● **Material supplied**
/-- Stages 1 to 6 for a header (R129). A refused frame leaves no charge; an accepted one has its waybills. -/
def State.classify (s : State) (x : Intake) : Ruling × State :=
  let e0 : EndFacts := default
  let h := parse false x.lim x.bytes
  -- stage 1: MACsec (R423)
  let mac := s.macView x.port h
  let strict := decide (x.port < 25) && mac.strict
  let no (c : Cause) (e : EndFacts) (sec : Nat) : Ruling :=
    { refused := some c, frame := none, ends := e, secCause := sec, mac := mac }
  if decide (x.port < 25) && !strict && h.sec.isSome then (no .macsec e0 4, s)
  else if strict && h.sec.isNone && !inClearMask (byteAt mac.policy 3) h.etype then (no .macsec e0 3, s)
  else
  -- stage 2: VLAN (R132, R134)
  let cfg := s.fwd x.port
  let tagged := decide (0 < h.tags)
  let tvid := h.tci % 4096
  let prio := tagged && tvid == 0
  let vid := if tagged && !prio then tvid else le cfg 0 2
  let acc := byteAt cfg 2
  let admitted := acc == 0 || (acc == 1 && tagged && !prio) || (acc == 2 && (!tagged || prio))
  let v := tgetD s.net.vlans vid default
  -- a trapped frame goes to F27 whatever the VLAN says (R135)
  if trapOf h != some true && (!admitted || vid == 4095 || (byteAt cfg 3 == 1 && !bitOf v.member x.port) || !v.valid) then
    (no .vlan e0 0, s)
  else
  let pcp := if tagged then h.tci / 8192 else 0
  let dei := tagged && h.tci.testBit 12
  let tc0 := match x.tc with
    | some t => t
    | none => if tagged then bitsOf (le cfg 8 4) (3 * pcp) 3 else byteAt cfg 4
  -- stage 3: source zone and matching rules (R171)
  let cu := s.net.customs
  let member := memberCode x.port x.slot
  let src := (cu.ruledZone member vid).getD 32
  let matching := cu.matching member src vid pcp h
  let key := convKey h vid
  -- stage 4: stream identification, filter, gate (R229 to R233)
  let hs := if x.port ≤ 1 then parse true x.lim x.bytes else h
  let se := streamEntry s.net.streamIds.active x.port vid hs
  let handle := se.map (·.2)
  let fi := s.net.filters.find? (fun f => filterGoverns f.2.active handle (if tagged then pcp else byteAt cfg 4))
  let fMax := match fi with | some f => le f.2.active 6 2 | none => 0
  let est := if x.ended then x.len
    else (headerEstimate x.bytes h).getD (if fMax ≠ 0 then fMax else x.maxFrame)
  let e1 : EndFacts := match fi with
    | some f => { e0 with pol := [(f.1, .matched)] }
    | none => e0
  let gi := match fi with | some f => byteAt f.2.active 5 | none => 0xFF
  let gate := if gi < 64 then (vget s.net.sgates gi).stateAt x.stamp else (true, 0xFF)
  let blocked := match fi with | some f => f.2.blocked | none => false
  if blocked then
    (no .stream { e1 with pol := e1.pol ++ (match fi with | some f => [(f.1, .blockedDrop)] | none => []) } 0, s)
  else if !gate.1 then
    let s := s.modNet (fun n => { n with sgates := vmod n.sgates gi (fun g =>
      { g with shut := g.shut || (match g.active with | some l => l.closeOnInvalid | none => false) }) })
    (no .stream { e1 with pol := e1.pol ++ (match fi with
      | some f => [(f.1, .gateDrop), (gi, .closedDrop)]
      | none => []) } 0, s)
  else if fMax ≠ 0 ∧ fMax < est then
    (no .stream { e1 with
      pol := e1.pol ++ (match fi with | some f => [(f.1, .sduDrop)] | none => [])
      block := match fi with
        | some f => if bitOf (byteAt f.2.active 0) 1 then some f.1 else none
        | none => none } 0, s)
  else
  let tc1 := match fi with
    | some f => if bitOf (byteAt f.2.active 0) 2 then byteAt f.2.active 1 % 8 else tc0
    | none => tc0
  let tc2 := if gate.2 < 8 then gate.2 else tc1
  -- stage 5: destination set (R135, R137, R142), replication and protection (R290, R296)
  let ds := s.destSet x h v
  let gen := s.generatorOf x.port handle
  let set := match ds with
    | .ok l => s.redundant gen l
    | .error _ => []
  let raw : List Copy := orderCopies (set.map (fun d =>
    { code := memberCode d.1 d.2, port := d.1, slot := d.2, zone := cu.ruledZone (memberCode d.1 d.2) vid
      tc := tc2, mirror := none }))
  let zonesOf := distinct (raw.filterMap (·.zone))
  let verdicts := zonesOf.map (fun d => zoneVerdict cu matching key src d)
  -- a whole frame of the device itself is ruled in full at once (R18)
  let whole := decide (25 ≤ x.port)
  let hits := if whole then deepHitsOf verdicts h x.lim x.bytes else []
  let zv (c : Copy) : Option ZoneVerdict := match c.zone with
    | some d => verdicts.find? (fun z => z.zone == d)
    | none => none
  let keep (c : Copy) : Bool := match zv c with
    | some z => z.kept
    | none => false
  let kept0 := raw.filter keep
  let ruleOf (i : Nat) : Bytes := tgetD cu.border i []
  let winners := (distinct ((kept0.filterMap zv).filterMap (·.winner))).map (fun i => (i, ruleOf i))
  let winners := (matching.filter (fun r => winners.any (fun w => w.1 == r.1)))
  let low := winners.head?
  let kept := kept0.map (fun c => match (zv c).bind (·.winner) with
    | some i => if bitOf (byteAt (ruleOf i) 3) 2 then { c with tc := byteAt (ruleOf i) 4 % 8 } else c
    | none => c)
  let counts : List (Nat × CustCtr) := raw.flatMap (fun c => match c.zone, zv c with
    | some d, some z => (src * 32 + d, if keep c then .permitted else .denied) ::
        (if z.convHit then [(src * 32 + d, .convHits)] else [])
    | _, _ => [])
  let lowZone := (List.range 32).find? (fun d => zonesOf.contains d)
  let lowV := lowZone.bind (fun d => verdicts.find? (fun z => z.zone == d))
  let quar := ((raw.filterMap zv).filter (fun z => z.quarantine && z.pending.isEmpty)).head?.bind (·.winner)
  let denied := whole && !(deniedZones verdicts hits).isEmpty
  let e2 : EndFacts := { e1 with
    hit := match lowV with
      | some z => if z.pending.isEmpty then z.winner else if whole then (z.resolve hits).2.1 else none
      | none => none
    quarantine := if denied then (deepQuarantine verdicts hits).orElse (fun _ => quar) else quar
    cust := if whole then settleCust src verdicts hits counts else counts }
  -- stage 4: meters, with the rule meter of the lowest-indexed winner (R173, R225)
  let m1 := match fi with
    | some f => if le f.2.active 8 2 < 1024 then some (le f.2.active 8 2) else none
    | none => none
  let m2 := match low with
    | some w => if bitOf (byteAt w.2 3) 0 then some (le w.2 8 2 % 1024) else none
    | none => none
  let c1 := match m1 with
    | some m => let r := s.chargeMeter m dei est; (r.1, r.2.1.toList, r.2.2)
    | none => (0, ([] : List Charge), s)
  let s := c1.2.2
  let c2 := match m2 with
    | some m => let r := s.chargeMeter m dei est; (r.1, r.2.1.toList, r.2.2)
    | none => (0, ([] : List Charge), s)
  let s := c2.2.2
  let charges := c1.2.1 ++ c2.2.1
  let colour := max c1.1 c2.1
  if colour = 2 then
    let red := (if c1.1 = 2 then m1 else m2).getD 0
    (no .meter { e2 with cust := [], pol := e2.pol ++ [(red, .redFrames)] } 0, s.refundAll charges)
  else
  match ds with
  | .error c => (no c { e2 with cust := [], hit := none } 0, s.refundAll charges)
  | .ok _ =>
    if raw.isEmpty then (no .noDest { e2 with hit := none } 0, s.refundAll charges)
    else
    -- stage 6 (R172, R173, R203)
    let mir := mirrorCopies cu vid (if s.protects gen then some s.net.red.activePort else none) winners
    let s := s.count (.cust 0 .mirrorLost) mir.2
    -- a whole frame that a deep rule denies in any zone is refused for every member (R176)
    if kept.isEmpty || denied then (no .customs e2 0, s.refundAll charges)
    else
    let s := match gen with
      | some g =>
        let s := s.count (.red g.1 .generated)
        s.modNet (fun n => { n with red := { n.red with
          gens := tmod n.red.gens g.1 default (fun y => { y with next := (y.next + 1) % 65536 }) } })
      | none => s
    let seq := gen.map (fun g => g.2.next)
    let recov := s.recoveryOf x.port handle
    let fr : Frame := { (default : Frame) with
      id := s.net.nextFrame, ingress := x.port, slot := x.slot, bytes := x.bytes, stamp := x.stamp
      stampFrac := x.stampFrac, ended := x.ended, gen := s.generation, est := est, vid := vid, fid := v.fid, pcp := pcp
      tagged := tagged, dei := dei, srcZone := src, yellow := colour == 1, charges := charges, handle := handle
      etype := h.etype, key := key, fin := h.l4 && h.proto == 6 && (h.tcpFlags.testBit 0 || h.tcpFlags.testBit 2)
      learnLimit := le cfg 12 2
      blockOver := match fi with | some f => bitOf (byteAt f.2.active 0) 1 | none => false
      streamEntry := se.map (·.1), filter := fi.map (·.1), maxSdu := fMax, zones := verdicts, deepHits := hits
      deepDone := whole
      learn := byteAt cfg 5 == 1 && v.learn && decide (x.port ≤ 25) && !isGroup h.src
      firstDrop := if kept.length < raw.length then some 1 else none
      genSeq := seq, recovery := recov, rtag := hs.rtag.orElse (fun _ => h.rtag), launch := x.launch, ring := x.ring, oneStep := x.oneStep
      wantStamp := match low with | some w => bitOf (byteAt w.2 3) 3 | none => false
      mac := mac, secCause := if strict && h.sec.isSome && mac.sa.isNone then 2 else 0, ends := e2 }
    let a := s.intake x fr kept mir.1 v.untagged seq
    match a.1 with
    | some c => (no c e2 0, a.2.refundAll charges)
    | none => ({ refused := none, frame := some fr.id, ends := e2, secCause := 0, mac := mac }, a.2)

● **Task objective**
Everything from the first line of the data through the line containing "let strict := decide" should be echoed exactly. Add nothing.

● **Solution to this problem**
/-- Stages 1 to 6 for a header (R129). A refused frame leaves no charge; an accepted one has its waybills. -/
def State.classify (s : State) (x : Intake) : Ruling × State :=
  let e0 : EndFacts := default
  let h := parse false x.lim x.bytes
  -- stage 1: MACsec (R423)
  let mac := s.macView x.port h
  let strict := decide (x.port < 25) && mac.strict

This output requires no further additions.